Bei meinen Recherchen für „Shantytown USA“ stieß ich auf das Protokoll einer Sitzung des Manhattan Board of Assistant Aldermen aus den 1830er Jahren. Die Mitglieder, die beschlossen hatten, Blöcke und Blocks von Hütten in der Innenstadt abzureißen, fragten sich plötzlich: „Wohin sollen die Armen gehen?“

Wo wohl, im New York City des 19. Jahrhunderts oder im Rio des 21. Jahrhunderts. 2016 wurden mehr als 77.000 Favela-Bewohner aus ihren Häusern vertrieben, um Platz für das „neue Rio“ zu schaffen, das für die Olympia-Besucher gebaut wurde. Viele wurden in von der Regierung gebaute Wohnungen umgesiedelt, aber nicht alle – und Tausende beklagten die Umsiedlung.
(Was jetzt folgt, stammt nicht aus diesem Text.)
-- ==== Sys2Proof/Tests/Digests.lean ====
section
/-! SUPPORT. Small states and operands that meet the hypotheses of statements of Obligations.lean, one theorem a statement or part of
one, one bracket a state; what an earlier bracket shows of the same terms is not said again. -/

set_option Elab.async false

namespace Sys2Proof.Tests.Digests
open Sys2Proof Sys2Proof.Machine Sys2Proof.Safety Sys2Proof.Tests

/-- member of rank r of n, context 0, grid r -/
def mem_ (s : State) (r n : Nat) : State := blocks (withMem (page s [(0x038, 0x500000)]) [(0x500000,2,7),(0x500002,2,n),(0x500004,2,r),(0x500040,8,0x0003000200010000)]) [(4,0,2^15 + r), (0,0x20,100),(4,0x200,8),(4,0x208,9),(4,0x210,10),(4,0x218,11)]
def prt (s : State) : State := { s with ports := (List.range 4).map fun i => (i, ({ st := .up, lanes := 15 } : Port)) }
def job (x : Ctx) (r n : Nat) : State := prt (mem_ (up { x with enabled := true }) r n)
def ctl (ty r step : Nat) (d orig ev dig cx : Nat) (dest : Nat) : Packet := { dest := dest, src := r, vc := 0, type := ty, slots := 1, hops := 0, job := 7, body := .control step d orig ev r 0 dig cx }
def h1_3 : Packet := (ctl 5 1 4 0 1 0 0 0 0)
def h1_4 : State := (job { step := .bent, fired := 3 } 0 3)
def tl (told : Bool) (dt : Nat) (dl : Bool): State := { job { step := .running, fired := 3, coneAt := some (5,10^6,7), heldTold := told, tallies := [{step := 3, bytes := [], delivered := dl}] } 0 2 with datum := dt }
def t1_3 : Packet := (ctl 5 1 4 0 1 0 0 0 2)
def t1_4 : State := (tl false 12000000 false)
def t2_4 : State := (tl false 12000000 true)
def dg (x : Ctx) (r n : Nat) := job { x with fired := 4 } r n
def d1_2 : Packet := (ctl 6 1 4 0 0 0 99 0 0)
def d1_3 : State := (dg {} 0 3)
def d2_2 : Packet := (ctl 6 1 4 0 0 0 99 0 0)
def d2_3 : State := (dg {digests := [(0,4,98)]} 0 2)
def d3_2 : Packet := (ctl 6 1 4 0 0 0 99 0 0)
def d3_3 : State := (dg {digests := [(1,4,98)]} 0 2)
def d4_2 : Packet := (ctl 6 9 4 0 0 0 99 0 1)
def d4_3 : State := (dg {} 1 10)
def ac : State := { (job { fired := 4, checkDue := [(4, 99)] } 0 2) with }
def d5_rest : List (Nat × Nat) := ([] : List (Nat × Nat))
def rr_1 : State := { pwr := {life := .ready}, frames0 := {reserve := 4529840, pool := 5}, frames1 := {reserve := 4529840, pool := 500} }
def d6_2 : Packet := (ctl 6 0 4 0 1 0x0607 2 0 1)
def d6_3 : State := (dg {} 1 10)
def d7_2 : Packet := (ctl 6 9 4 0 1 0x0607 2 0 1)
def d7_3 : State := (dg {} 1 10)

/-- Obligations.HeartbeatsAndDigests, part 1. -/
theorem witness_HeartbeatsAndDigests_1 :
    (t1_4.pwr.life = Life.ready ∧ ((t1_4.ctx 0).enabled = false ∨ (t1_4.treeLinks 0).contains 2 = false) ∧ t1_4.isMine t1_3 = false ∧
      t1_3.type = 5 ∧ t1_3.hops < 8 ∧ t1_3.vc = 0 ∧ ((t1_4.ctx 0).coneAt).isSome = true ∧ t1_4.prevDelivered 0 = false ∧
      (t1_4.ctx 0).heldTold = false ∧ (t1_4.ctx 0).coneAt.get!.snd.fst + 10000000 ≤ t1_4.datum ∧ (t1_4.ctx 0).step = StepState.running) ∧
    (h1_4.pwr.life = Life.ready ∧ (h1_4.ctx 0).enabled = true ∧ (h1_4.treeLinks 0).contains 1 = true ∧ h1_4.isMine h1_3 = true) ∧
    (t2_4.pwr.life = Life.ready ∧ ((t2_4.ctx 0).coneAt).isSome = true ∧
      (t2_4.prevDelivered 0 = true ∨ (t2_4.ctx 0).heldTold = true ∨ t2_4.datum < (t2_4.ctx 0).coneAt.get!.snd.fst + 10000000)) :=
  by refine ⟨?_, ?_, ?_⟩ <;> decide +kernel

/-- Obligations.HeartbeatsAndDigests, part 2. -/
theorem witness_HeartbeatsAndDigests_2 :
    ((d1_3.rank 0 = 0 ∧ (((d1_3.ctx 0).digests.any fun e => e.fst == 1 && e.snd.fst == 4) = false) ∧
      ((List.filter (fun e => e.snd.fst == 4) (d1_3.ctx 0).digests).length + 1 < d1_3.members 0) ∧ (d1_3.ctx 0).checkDue = []) ∧
      (d1_3.control d1_2 6 = some (0, 4, 0, 0, 0, 1, 99, 0))) ∧
    ((d2_3.rank 0 = 0 ∧ (((d2_3.ctx 0).digests.any fun e => e.fst == 1 && e.snd.fst == 4) = false) ∧ d2_3.members 0 = 2 ∧ 98 ≠ 99 ∧
      (d2_3.ctx 0).digests = [(0, 4, 98)]) ∧ (d2_3.control d2_2 6 = some (0, 4, 0, 0, 0, 1, 99, 0))) ∧
    ((d3_3.rank 0 = 0 ∧ (((d3_3.ctx 0).digests.any fun e => e.fst == 1 && e.snd.fst == 4) = true)) ∧
      (d3_3.control d3_2 6 = some (0, 4, 0, 0, 0, 1, 99, 0))) ∧
    ((d4_3.rank 0 ≠ 0 ∧ 0 ≠ 1543) ∧ (d4_3.control d4_2 6 = some (0, 4, 0, 0, 0, 9, 99, 0))) ∧
    (ac.pwr.life = Life.ready ∧ (ac.ctx 0).enabled = true ∧ (ac.ctx 0).checkDue = (4, 99) :: d5_rest ∧ ac.rank 0 = 0 ∧ 1 < ac.members 0 ∧
      (ac.ctx 0).digests = []) ∧
    ((d6_3.rank 0 ≠ 0 ∧ 0 = treeParent (d6_3.rank 0)) ∧ (d6_3.control d6_2 6 = some (0, 4, 0, 1, 1543, 0, 2, 0))) ∧
    ((d7_3.rank 0 ≠ 0 ∧ 9 ≠ treeParent (d7_3.rank 0)) ∧ (d7_3.control d7_2 6 = some (0, 4, 0, 1, 1543, 9, 2, 0))) :=
  by and_intros <;> first | rfl | decide +kernel

/-- Obligations.WalkAndReserves, part 2. -/
theorem witness_WalkAndReserves_2 :
    (rr_1.pwr.life = Life.ready) :=
  by decide +kernel

end Sys2Proof.Tests.Digests
end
Wohin können die Armen gehen? Wenn sie die Wahl haben, ziehen viele die Barackensiedlungen anderen Möglichkeiten vor. Shantytowns sind der Beweis für die Unfähigkeit der Institutionen, mit der Nachfrage nach bezahlbarem Wohnraum für die Armen Schritt zu halten. Aber sie sind auch Ausdruck einer Vision der arbeitenden Armen von Gemeinschaft, die Werte wie Einfallsreichtum und Neuerfindung über die Fixierung der Mittelklasse auf Eigentum und Profit stellt.

Wo sollen die Armen hin? Wenn die Antwort nur bei ihnen läge.